For some credit unions, a community charter may be their only avenue for survival. But for all others pondering an expanded charter, they seem to dwell on starry-eyed possibilities without acknowledging some very big branding issues.
#1 Lost focus
Credit unions with closed charters concentrate on the unique needs of a very specific and narrowly-defined audience. They know exactly who they serve and why they exist. Tragically, many community chartered credit unions let their concept of “audience segmentation” erode into a singular demographic: “all people ages 18-55.” (Translation: “everyone with money and a pulse.”) The bigger your target audience gets, the harder it becomes to find a unique value proposition. The lowest common denominator is rates, price and fees.
#2 Massive marketing muscle
Maximizing community charters requires a whole new level of marketing — billboards, radio, TV, online ads — plus a much larger budget that can be quite a shock for those who aren’t prepared. Closed-charter credit unions are accustomed to a very limited range of marketing tactics. They aren’t familiar with what it takes to generate name awareness and build a mass-market brand. They have little- or no experience with CPM, SEO, click-through rates and paid search.
#3 Estrange your sponsor
To your original sponsor, a community charter can look like a deliberate attempt at distancing yourself from their organization. As you change names and start marketing to the general public, the feeling that your credit union was once an exclusive, club-like employee benefit disappears right along with the special access your credit union once enjoyed. No more welcome packets at new employee orientations. No more kiosks in the employee cafeteria. They may even kick you out of their facilities altogether.
#4 The old name won’t work
If you have a word like “Employees,” “Teachers” or some other equally-limiting term in your name, you will never convince the community that “everyone can join.” Many credit unions think adding the word “Community” in their names connotes an open charter, but that never works as hoped. You can try switching to an acronym — AECU, BECU, CECU, DECU, EECU, etc. — but these stiff and corporate combinations of letters are already ubiquitously used by other credit unions. Even if you can find a suitable web address, people will still get confused when searching for you on the internet. In all likelihood, a community charter will require a name change.

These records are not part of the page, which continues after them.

@[simp] theorem logStore_ckptView (code source sev p0 p1 p2 p3 : Nat) :
    (logStore code source sev p0 p1 p2 p3 s).ckptView = s.ckptView := by
  simp [logStore, apply_ite State.ckptView]

@[simp] theorem logLost_ckptView : (logLost s).ckptView = s.ckptView := by
  simp [logLost, apply_ite State.ckptView]

@[simp] theorem logPut_ckptView (sev code p0 p1 p2 p3 : Nat) : (logPut sev code p0 p1 p2 p3 s).ckptView = s.ckptView := by
  simp [logPut, logFrom, apply_ite State.ckptView]

@[simp] theorem logOpen_ckptView (blk p0 p1 : Nat) : (logOpen blk p0 p1 s).ckptView = s.ckptView := by
  simp [logOpen]

@[simp] theorem takeCredit_ckptView (c dir : Nat) : (takeCredit c dir n s).ckptView = s.ckptView := by
  simp [takeCredit, apply_ite State.ckptView]

/-! #### Working memory and the Meridian -/

@[simp] theorem setCtr_ckptView (level idx : Nat) (l : Nat × Tbl Nat) : (setCtr level idx l s).ckptView = s.ckptView := (rfl)
@[simp] theorem putCcSet_ckptView (c : CcSet) : (putCcSet n c s).ckptView = s.ckptView := (rfl)
@[simp] theorem unmark_ckptView (line : Nat) : (unmark line s).ckptView = s.ckptView := (rfl)

@[simp] theorem meridKeys_ckptView : (meridKeys s).ckptView = s.ckptView := (rfl)

@[simp] theorem meridWrap_ckptView : (meridWrap s).ckptView = s.ckptView := by
  simp [meridWrap]

@[simp] theorem ctrBump_ckptView (level idx j : Nat) : (ctrBump level idx j s).ckptView = s.ckptView := by
  simp [ctrBump, apply_ite State.ckptView]

@[simp] theorem metaWriteback_ckptView : (metaWriteback n s).2.ckptView = s.ckptView := by
  rw [metaWriteback]
  split <;> simp

/-- The uses and the state that a write-back answers, each under a name: to tell them apart the kernel need not compute a write-back. -/
theorem metaWriteback_eq_pair : ∃ (more : Nat → State → List (Nat × Bool)) (back : Nat → State → State),
    metaWriteback = (fun n s => (more n s, back n s)) ∧ ∀ n s, (back n s).ckptView = s.ckptView :=
  ⟨_, _, funext fun _ => funext fun _ => (Prod.eta _).symm, metaWriteback_ckptView⟩

@[simp] theorem metaUse_ckptView (dirty : Bool) : (metaUse n dirty s).2.ckptView = s.ckptView := by
  obtain ⟨more, back, hpair, hback⟩ := metaWriteback_eq_pair
  rw [metaUse, hpair]
  split
  · simp
  · extract_lets s1 check
    split
    · simp [s1]
    · split <;> simp [s1, hback]

@[simp] theorem metaRun_ckptView (l : List (Nat × Bool)) : (metaRun n l s).ckptView = s.ckptView := by
  induction n generalizing l s with
  | zero => cases l <;> rfl
  | succ n ih =>
    cases l with
    | nil => rfl
    | cons p l => rw [metaRun, ih, metaUse_ckptView]

@[simp] theorem lineMeta_ckptView (line : Nat) (wr : Bool) : (lineMeta line wr s).ckptView = s.ckptView := by
  simp [lineMeta, apply_ite State.ckptView, when_ckptView]

@[simp] theorem wmLineWritten_ckptView (line : Nat) : (wmLineWritten line s).ckptView = s.ckptView := by
  simp [wmLineWritten]

@[simp] theorem wmLineRead_ckptView (line : Nat) : (wmLineRead line s).ckptView = s.ckptView := by
  simp [wmLineRead]

@[simp] theorem wmStoreBytes_ckptView (line mask : Nat) (bytes : Tbl Nat) : (wmStoreBytes line mask bytes s).ckptView = s.ckptView := by
  simp [wmStoreBytes, apply_ite State.ckptView]

@[simp] theorem wmUe_ckptView (loc : WmLoc) : (wmUe loc s).ckptView = s.ckptView := by
  simp [wmUe]

@[simp] theorem ceRecord_ckptView (loc : WmLoc) : (ceRecord loc s).ckptView = s.ckptView := by
  unfold ceRecord
  dsimp only
  split
  · simp [apply_ite Prod.snd, apply_ite State.ckptView]
  · simp only [apply_ite State.ckptView]
    split
    · simp [apply_ite Prod.snd, apply_ite State.ckptView]
    · split <;> simp [apply_ite Prod.snd, apply_ite State.ckptView]

@[simp] theorem wmDecode_ckptView (line : Nat) (o : WmOut) : (wmDecode line o s).2.ckptView = s.ckptView := by
  unfold wmDecode
  split <;> simp

@[simp] theorem mergeFlush_ckptView (e : MergeEnt) (out : WmOut) : (mergeFlush e out s).ckptView = s.ckptView := by
  simp [mergeFlush, apply_ite State.ckptView]

@[simp] theorem wmNarrow_ckptView (line mask : Nat) (bytes : Tbl Nat) : (wmNarrow line mask bytes s).ckptView = s.ckptView := by
  unfold wmNarrow
  extract_lets s0 old new s1
  have hroom : s0.ckptView = s.ckptView := by
    unfold s0
    split
    · rfl
    · split <;> simp
  split <;> simp [s1, hroom]

@[simp] theorem wmWriteBytes_ckptView (a : Nat) : (wmWriteBytes a n v s).ckptView = s.ckptView := by
  simp [wmWriteBytes]

/-! #### Records, events and write protection -/

@[simp] theorem capture_ckptView (typ ld kid addr : Nat) (data : List Nat) : (capture typ ld kid addr data s).ckptView = s.ckptView := (rfl)

@[simp] theorem modLd_ckptView (g : LdSt → LdSt) : (modLd n g s).ckptView = s.ckptView := (rfl)

@[simp] theorem event_ckptView (log kind arg : Nat) : (event n log kind arg s).ckptView = s.ckptView := by
  simp [event, eventIrq, when_ckptView, apply_ite State.ckptView]

@[simp] theorem wpClear_ckptView (bit : Nat) : (wpClear n bit s).ckptView = s.ckptView := by
  simp [wpClear, ldCfg, apply_ite State.ckptView]

/-! #### Field management -/

@[simp] theorem putFrec_ckptView (r : FRec) : (putFrec n r s).ckptView = s.ckptView := by
  simp [putFrec]

@[simp] theorem modFrec_ckptView (g : FRec → FRec) : (modFrec n g s).ckptView = s.ckptView := by
  simp [modFrec]

@[simp] theorem fieldTo_ckptView (g : FRec → FRec) : (fieldTo n g s).ckptView = s.ckptView := by
  simp [fieldTo]

@[simp] theorem setTo_ckptView (g : FRec → FRec) : (setTo n g s).ckptView = s.ckptView := by
  simp [setTo, seqAll_ckptView, apply_ite State.ckptView]

@[simp] theorem levelRaise_ckptView : (levelRaise n s).ckptView = s.ckptView := by
  simp [levelRaise, seqAll_ckptView, when_ckptView]

@[simp] theorem freeWarn_ckptView : (freeWarn s).ckptView = s.ckptView := by
  simp [freeWarn, seqAll_ckptView, apply_ite State.ckptView]

@[simp] theorem campaignStart_ckptView : (campaignStart s).ckptView = s.ckptView := (rfl)
@[simp] theorem campaignStop_ckptView : (campaignStop s).ckptView = s.ckptView := (rfl)
@[simp] theorem gcHyst_ckptView : (gcHyst s).ckptView = s.ckptView := (rfl)

@[simp] theorem wearStatus_ckptView : (wearStatus s).ckptView = s.ckptView := by
  unfold wearStatus
  simp [when_ckptView]

@[simp] theorem fldRecount_ckptView : (fldRecount s).ckptView = s.ckptView := by
  simp [fldRecount]

@[simp] theorem rescore_ckptView : (rescore n s).ckptView = s.ckptView := by
  unfold rescore
  split
  · dsimp only
    split
    · split <;> rfl
    · rfl
  · rfl

@[simp] theorem eraseCheck_ckptView : (eraseCheck n s).ckptView = s.ckptView := by
  simp [eraseCheck, seqAll_ckptView, apply_ite State.ckptView]

@[simp] theorem setVerified_ckptView : (setVerified n s).ckptView = s.ckptView := by
  simp [setVerified]

@[simp] theorem closeSet_ckptView (fail : Bool) : (closeSet n fail s).ckptView = s.ckptView := by
  unfold closeSet
  split
  · rfl
  · simp [apply_ite State.ckptView]

@[simp] theorem ckptTable_ckptView (c : Ckpt) : (ckptTable c s).2.ckptView = s.ckptView := by
  refine foldl_keeps (Q := fun p : List Nat × State => p.2.ckptView = s.ckptView) (fun p t hp => ?_) rfl
  dsimp only
  split <;> exact hp

/-- The section table and the state it leaves, likewise. -/
theorem ckptTable_eq_pair : ∃ (table : Ckpt → State → List Nat) (drawn : Ckpt → State → State),
    ckptTable = (fun c s => (table c s, drawn c s)) ∧ ∀ c s, (drawn c s).ckptView = s.ckptView :=
  ⟨_, _, funext fun _ => funext fun _ => (Prod.eta _).symm, fun c s => ckptTable_ckptView s c⟩

/-- The success of a write of the almanac and the state it leaves, likewise. -/
theorem almDevice_eq_pair : ∃ (ok : Nat → List Nat → State → Bool) (stored : Nat → List Nat → State → State),
    almDevice = fun k l s => (ok k l s, stored k l s) :=
  ⟨_, _, funext fun _ => funext fun _ => funext fun _ => (Prod.eta _).symm⟩

end

/-! ### Sealing and forced commits (R168 to R171) -/

section
variable {r : JRec} {l : List JRec} {f : Frame} {drain : Bool} {tok v : Nat} {s : State}

/-- The oldest record of the build area is sealed in one row with those behind it that fit. -/
theorem sealOne_of_build (h : s.dur.build = r :: l) : sealOne drain s =
    sealRecs drain false false (r :: rowFill (3840 - r.len) l)
      (s.modDur (fun d => { d with build := d.build.drop (r :: rowFill (3840 - r.len) l).length })) := by
  simp only [sealOne, h]

theorem execLagMiss_of_uncommitted (ageUs : Nat) (h : s.dur.build ≠ [] ∨ s.dur.rows ≠ []) : execLagMiss ageUs s =
    .next (logPut sevWarning 0x0501 ageUs 0 0 0 (cnt bDUR 3 1 (incF F.DUR_LAG_CNT_MISSES 1 (setErr F.DUR_ERR_STATUS_LAG_MISS intDur s)))) := by
  rw [execLagMiss, if_neg (Classical.not_and_iff_not_or_not.mpr h)]

theorem bypassExpire_of_bypass (h : tget s.coal.frames tok = some f) (hb : f.bypass = true) : bypassExpire tok s =
    cnt bDUR 6 1 (captureChunks f (s.modCoal (fun c => { c with frames := tset c.frames tok { f with bypass := false } }))) := by
  simp [bypassExpire, h, hb]

theorem durSync_of_go (h : v.testBit 31 = true) : durSync v s = syncDrain .sync (setF F.DUR_SYNC_DONE 0 (storeAt 0x50060 v s)) := by
  rw [durSync, if_pos h]

end

/-! ### The hold-up signal (R171) -/

section
variable (level : Bool) (s : State)

theorem bypassStatus_get_ne {g : Fld} (h : g.key ≠ F.DUR_STATUS_BYPASS_ACTIVE.key) : (bypassStatus s).get g = s.get g :=
  State.get_setF_ne _ s h

theorem huOkChange_get_huOk : (huOkChange level s).get F.DUR_STATUS_HU_OK = level.toNat := by
  rw [huOkChange, bypassStatus_get_ne _ (by decide), State.get_modDome, State.get_when_setErr_ne _ _ _ (by decide)]
  exact State.get_setB_self _ _ (by decide)

theorem huOkChange_dome : (huOkChange level s).dome.huOk = level := rfl

variable {s} in
/-- A fall while ACTIVE is an error. -/
theorem huOkChange_fall_sets_huLow (hok : s.on F.DUR_STATUS_HU_OK = true) (hmode : s.glb.mode = .active) :
    (huOkChange false s).on F.DUR_ERR_STATUS_HU_LOW = true := by
  have hfell : (s.on F.DUR_STATUS_HU_OK && !false && decide (s.glb.mode = .active)) = true := by simp [hok, hmode]
  rw [State.on, bne_iff_ne, huOkChange, bypassStatus_get_ne _ (by decide), State.get_modDome, hfell, when, if_pos rfl]
  exact setErr_get _ _ _ rfl

end

/-! ### Checkpoints are cut (R181) -/

section
variable {v : Nat} {s : State}

/-- Where no checkpoint is being written, one is cut. -/
theorem ckptStart_of_free (h : s.dur.writing = none) : (ckptStart false s).dur.writing = some (Says.ckptCut s) ∧
    (ckptStart false s).dur.sinceCut = 0 ∧ (ckptStart false s).get F.DUR_STATUS_CKPT_BUSY = 1 := by
  rw [ckptStart, h, if_neg (by decide), Says.ckptCut]
  obtain ⟨sets, hdr⟩ := s.ckptPlace (s.ckptBytes (s.cut false) / quadBytes + 1)
  refine ⟨rfl, rfl, ?_⟩
  rw [State.get_setF_ne _ _ (by decide)]
  exact State.get_setF_one _ rfl

theorem ckptCmd_of_go (h : v.testBit 0 = true) : ckptCmd v s = ckptStart false s := if_pos h

theorem execCkptPeriod_of_free (hauto : s.on F.DUR_CTL_CKPT_AUTO = true) (hdrain : s.dur.drain = 0)
    (hmode : s.glb.mode = .active ∨ s.glb.mode = .quiet) (h : s.dur.writing = none) : execCkptPeriod s = .next (ckptStart false s) := by
  simp [execCkptPeriod, hauto, hdrain, hmode, h]

end

/-! ### Checkpoints complete (R186) -/

section
variable {c : Ckpt} {s : State}

/-- A checkpoint whose pointer has been written is the newest one. -/
def ckptNewest (c : Ckpt) (s : State) : State :=
  (s.modDur (fun d => { d with ckpts := c :: d.ckpts })) |> setF F.DUR_CKPT_STATUS_PSEQ (c.pseq % 2 ^ 48)
    |> setB F.DUR_CKPT_STATUS_LAST_CLEAN c.clean |> cnt bDUR 7 1

theorem ckptNewest_status : (ckptNewest c s).get F.DUR_CKPT_STATUS_LAST_CLEAN = c.clean.toNat ∧
    (ckptNewest c s).get F.DUR_CKPT_STATUS_PSEQ = c.pseq % 2 ^ 48 := by
  simp only [ckptNewest, setB, State.get_cnt]
  refine ⟨State.get_setB_self _ _ (by decide), ?_⟩
  rw [State.get_setF_ne _ _ (by decide)]
  exact State.get_setF_lt _ (Nat.mod_lt _ (by decide))

/-- A checkpoint that has its credit ends with the write of its pointer, which its header rows and its sets' close come before: where
it succeeds the checkpoint is the newest, otherwise it failed. -/
theorem ckptComplete_of_credit (hw : s.dur.writing = some c) (hgo : c.clean = true ∨ s.mayGo classMover 1 (s.ckptBytes c) = true) :
    ∃ (t : State) (k : Nat) (l : List Nat), t.ckptView = (s.dur.ckpts, none, s.alm.wp) ∧
      ckptComplete s = if (almDevice k l t).1 then ckptNext (ckptKeep (ckptNewest c (almDevice k l t).2))
        else ckptNext (setErr F.DUR_ERR_STATUS_CKPT_FAIL intDur (almDevice k l t).2) := by
  have hcredit : ¬ (!c.clean && !s.mayGo classMover 1 (s.ckptBytes c)) = true := by
    rcases hgo with h | h <;> simp [h]
  obtain ⟨table, drawn, htable, hdrawn⟩ := ckptTable_eq_pair
  obtain ⟨ok, stored, hdevice⟩ := almDevice_eq_pair
  rw [ckptComplete, hw, htable, hdevice]
  refine ⟨_, _, _, ?view, (if_neg hcredit).trans rfl⟩
  refine (when_ckptView fun t => takeCredit_ckptView _ t _ _).trans ((seqAll_ckptView fun x t => closeSet_ckptView x t false).trans ?_)
  rcases c.hdr with _ | ⟨_, _ | _⟩ <;> exact hdrawn c _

#5 Cooperation becomes competition
Credit unions are comfortable competing with banks, but they aren’t used to competing with other credit unions. Don’t be surprised when your once-friendly pals at the credit union down the street give you the cold shoulder. Once you have a community charter, you are trying to steal their members.
#6 Bankers hate community charters
Every time credit unions expand, the ABA becomes more agitated. Each new community charter fuels the ABA’s fight for credit union taxation. If every credit union in the U.S. had a community charter, then what argument would there be against taxation?